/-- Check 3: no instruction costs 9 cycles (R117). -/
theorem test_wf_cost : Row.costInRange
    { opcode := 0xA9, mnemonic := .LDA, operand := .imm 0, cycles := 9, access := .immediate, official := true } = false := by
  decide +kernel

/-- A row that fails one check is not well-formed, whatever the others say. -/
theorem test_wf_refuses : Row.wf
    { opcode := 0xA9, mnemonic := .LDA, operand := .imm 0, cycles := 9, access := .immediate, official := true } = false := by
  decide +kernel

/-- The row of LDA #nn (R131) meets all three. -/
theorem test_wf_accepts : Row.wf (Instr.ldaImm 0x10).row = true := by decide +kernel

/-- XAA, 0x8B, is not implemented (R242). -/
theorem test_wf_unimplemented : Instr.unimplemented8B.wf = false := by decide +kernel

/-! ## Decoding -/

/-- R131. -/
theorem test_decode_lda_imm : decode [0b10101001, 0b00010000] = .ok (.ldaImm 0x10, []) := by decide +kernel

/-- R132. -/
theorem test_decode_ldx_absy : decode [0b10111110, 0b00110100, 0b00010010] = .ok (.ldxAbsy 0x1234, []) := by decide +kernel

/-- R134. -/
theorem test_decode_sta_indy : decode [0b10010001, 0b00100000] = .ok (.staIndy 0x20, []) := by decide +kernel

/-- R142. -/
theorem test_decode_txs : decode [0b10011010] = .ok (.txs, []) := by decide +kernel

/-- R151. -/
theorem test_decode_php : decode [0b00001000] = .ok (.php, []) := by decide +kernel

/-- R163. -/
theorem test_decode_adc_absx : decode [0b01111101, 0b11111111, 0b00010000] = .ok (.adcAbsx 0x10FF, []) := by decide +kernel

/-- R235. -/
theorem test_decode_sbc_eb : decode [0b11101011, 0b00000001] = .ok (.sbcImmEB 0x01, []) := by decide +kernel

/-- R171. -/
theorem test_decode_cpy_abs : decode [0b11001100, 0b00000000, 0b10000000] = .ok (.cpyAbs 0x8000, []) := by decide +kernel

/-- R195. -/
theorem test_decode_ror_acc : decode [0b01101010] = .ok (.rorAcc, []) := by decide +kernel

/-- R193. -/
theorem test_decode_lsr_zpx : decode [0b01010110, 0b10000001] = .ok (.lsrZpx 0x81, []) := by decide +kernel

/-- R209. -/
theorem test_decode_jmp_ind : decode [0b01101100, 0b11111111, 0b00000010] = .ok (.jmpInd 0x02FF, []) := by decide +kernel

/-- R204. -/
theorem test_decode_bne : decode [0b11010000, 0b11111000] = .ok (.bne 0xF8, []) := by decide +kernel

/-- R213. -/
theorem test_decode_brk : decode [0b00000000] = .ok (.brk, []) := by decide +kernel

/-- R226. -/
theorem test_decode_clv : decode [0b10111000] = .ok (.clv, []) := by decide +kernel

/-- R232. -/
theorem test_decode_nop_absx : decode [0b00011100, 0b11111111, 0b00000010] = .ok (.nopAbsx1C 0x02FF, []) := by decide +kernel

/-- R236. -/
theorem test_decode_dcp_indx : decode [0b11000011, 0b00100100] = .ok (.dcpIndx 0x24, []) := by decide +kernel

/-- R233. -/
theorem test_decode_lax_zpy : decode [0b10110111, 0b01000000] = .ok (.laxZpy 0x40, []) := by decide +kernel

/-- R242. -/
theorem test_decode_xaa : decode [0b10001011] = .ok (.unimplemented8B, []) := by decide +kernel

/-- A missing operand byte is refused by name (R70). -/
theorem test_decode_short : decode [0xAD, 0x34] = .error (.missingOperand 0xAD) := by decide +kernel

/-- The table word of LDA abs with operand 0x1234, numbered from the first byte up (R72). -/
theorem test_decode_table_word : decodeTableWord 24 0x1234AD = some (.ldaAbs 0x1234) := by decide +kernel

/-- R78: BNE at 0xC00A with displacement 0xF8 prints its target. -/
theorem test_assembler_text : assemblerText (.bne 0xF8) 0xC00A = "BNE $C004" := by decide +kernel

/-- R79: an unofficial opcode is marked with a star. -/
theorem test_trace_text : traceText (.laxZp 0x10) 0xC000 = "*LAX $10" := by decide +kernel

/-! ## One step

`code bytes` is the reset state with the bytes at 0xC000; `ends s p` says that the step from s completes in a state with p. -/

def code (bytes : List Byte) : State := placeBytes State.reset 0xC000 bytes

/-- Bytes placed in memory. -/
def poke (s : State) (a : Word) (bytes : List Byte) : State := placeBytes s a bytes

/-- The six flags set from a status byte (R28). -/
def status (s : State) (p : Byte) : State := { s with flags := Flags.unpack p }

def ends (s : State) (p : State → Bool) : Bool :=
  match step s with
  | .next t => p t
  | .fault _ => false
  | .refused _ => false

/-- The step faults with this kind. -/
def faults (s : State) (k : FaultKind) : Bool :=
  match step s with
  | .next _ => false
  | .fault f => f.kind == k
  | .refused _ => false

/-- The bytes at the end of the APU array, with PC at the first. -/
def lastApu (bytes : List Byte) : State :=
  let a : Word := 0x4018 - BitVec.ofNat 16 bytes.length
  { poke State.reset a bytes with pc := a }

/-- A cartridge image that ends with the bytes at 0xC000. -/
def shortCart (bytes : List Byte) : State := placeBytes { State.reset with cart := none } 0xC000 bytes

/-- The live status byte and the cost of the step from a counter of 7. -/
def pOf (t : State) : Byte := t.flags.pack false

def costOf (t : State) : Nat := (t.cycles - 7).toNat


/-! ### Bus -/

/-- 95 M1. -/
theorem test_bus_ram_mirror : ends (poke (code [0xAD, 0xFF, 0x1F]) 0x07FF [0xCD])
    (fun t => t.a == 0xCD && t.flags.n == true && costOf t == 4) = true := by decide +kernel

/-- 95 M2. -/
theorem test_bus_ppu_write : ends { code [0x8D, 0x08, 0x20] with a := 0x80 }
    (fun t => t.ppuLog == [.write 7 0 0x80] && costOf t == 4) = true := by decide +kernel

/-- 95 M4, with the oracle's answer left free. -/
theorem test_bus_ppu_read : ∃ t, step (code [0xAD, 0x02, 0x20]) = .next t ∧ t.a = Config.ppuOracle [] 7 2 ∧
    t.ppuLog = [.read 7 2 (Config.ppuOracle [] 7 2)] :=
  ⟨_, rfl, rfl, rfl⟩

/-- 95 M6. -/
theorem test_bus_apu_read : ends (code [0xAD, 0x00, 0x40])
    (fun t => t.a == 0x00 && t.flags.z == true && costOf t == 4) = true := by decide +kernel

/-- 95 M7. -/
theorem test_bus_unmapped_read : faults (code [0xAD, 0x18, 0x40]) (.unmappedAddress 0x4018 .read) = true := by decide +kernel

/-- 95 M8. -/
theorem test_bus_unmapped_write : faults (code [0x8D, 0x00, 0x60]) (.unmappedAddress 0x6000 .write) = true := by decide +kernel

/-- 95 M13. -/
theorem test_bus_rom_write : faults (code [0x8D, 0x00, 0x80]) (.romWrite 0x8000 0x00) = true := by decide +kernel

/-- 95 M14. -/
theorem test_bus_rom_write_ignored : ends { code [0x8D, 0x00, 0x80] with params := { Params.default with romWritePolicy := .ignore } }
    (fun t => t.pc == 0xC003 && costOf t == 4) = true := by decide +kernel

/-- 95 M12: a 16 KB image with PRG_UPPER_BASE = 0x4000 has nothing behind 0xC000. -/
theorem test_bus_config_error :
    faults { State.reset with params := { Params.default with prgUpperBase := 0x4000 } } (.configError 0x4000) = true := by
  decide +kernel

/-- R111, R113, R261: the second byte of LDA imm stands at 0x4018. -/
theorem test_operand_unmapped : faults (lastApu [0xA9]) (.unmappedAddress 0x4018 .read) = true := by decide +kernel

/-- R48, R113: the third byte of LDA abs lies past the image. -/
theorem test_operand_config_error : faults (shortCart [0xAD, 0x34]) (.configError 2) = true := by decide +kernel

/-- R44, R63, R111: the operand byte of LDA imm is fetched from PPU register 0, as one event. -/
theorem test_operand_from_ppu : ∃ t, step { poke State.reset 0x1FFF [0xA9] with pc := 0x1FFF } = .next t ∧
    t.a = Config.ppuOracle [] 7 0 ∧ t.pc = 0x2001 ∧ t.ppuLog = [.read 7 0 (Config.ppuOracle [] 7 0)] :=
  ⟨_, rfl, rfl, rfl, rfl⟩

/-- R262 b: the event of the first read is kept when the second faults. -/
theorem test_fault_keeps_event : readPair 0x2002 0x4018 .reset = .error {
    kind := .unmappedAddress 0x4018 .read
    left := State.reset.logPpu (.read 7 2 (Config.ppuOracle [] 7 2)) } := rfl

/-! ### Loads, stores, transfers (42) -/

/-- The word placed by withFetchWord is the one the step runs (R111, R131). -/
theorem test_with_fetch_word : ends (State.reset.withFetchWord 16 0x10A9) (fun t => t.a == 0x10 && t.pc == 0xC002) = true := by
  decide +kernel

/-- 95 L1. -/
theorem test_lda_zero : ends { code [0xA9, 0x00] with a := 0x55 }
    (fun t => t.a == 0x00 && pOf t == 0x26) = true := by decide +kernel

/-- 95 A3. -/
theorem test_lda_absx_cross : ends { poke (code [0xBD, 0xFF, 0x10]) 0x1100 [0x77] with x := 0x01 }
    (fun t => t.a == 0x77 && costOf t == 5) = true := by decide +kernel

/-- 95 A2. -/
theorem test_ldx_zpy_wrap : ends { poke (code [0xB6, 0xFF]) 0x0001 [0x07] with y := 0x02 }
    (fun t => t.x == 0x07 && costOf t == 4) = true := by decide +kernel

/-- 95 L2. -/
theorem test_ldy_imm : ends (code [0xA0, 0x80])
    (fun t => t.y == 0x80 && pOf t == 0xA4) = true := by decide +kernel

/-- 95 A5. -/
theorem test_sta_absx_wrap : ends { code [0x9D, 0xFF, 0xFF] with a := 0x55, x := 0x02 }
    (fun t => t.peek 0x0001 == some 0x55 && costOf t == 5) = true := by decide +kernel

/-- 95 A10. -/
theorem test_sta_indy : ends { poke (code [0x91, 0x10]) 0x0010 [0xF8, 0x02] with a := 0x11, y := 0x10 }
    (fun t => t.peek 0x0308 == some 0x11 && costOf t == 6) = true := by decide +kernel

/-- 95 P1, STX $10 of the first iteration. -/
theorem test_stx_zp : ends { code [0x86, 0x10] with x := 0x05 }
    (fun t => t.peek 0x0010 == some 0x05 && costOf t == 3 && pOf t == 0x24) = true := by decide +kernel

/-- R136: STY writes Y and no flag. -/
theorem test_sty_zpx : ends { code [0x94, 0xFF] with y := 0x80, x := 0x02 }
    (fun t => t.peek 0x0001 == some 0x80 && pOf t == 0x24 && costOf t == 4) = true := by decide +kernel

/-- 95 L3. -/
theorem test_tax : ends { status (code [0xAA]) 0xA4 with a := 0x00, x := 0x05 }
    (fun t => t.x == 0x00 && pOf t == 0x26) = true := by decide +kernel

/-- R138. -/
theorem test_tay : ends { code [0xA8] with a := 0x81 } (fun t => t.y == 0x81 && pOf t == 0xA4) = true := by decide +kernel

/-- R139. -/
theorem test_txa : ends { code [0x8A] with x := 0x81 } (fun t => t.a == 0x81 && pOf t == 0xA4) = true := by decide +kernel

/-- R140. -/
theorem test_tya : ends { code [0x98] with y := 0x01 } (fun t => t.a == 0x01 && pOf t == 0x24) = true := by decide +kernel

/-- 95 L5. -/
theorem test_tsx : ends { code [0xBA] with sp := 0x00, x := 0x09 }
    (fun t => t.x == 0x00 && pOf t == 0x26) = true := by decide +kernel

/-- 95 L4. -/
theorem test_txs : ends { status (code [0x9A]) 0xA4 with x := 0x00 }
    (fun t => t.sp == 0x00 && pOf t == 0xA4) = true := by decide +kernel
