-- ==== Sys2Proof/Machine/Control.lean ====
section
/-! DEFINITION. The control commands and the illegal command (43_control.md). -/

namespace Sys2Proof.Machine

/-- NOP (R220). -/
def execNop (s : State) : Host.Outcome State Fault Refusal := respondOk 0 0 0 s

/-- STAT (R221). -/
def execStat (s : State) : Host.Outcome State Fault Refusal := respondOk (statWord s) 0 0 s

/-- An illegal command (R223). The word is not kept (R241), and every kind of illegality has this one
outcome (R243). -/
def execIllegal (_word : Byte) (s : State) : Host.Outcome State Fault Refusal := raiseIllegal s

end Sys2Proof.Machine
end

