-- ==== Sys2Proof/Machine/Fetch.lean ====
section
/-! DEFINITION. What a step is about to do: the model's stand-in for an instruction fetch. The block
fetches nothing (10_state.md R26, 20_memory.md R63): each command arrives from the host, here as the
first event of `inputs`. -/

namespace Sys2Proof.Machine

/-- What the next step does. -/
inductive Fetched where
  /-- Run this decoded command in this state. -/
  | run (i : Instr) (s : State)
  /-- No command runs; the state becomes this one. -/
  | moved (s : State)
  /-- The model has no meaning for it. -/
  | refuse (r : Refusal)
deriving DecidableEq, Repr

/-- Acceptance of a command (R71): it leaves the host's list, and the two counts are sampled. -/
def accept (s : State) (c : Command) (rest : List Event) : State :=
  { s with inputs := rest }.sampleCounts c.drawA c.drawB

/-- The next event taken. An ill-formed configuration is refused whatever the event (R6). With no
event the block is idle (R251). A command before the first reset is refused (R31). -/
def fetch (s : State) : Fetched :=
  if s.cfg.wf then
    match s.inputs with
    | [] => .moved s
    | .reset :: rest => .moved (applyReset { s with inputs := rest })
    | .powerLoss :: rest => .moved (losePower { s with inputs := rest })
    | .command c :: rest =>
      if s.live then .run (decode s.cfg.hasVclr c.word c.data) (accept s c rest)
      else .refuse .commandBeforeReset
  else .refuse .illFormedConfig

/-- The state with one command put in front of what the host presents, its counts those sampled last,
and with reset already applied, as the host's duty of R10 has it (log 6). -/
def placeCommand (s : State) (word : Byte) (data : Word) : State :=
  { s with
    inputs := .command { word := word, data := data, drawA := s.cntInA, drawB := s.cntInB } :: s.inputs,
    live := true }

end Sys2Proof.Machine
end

• PROMPT
Starting at the line that contains "(r : Refusal)" and ending at the last line of the data, repeat each line exactly; include nothing else.

• THE ANSWER
  | refuse (r : Refusal)
deriving DecidableEq, Repr

/-- Acceptance of a command (R71): it leaves the host's list, and the two counts are sampled. -/
def accept (s : State) (c : Command) (rest : List Event) : State :=
  { s with inputs := rest }.sampleCounts c.drawA c.drawB

/-- The next event taken. An ill-formed configuration is refused whatever the event (R6). With no
event the block is idle (R251). A command before the first reset is refused (R31). -/
def fetch (s : State) : Fetched :=
  if s.cfg.wf then
    match s.inputs with
    | [] => .moved s
    | .reset :: rest => .moved (applyReset { s with inputs := rest })
    | .powerLoss :: rest => .moved (losePower { s with inputs := rest })
    | .command c :: rest =>
      if s.live then .run (decode s.cfg.hasVclr c.word c.data) (accept s c rest)
      else .refuse .commandBeforeReset
  else .refuse .illFormedConfig

/-- The state with one command put in front of what the host presents, its counts those sampled last,
and with reset already applied, as the host's duty of R10 has it (log 6). -/
def placeCommand (s : State) (word : Byte) (data : Word) : State :=
  { s with
    inputs := .command { word := word, data := data, drawA := s.cntInA, drawB := s.cntInB } :: s.inputs,
    live := true }

end Sys2Proof.Machine
end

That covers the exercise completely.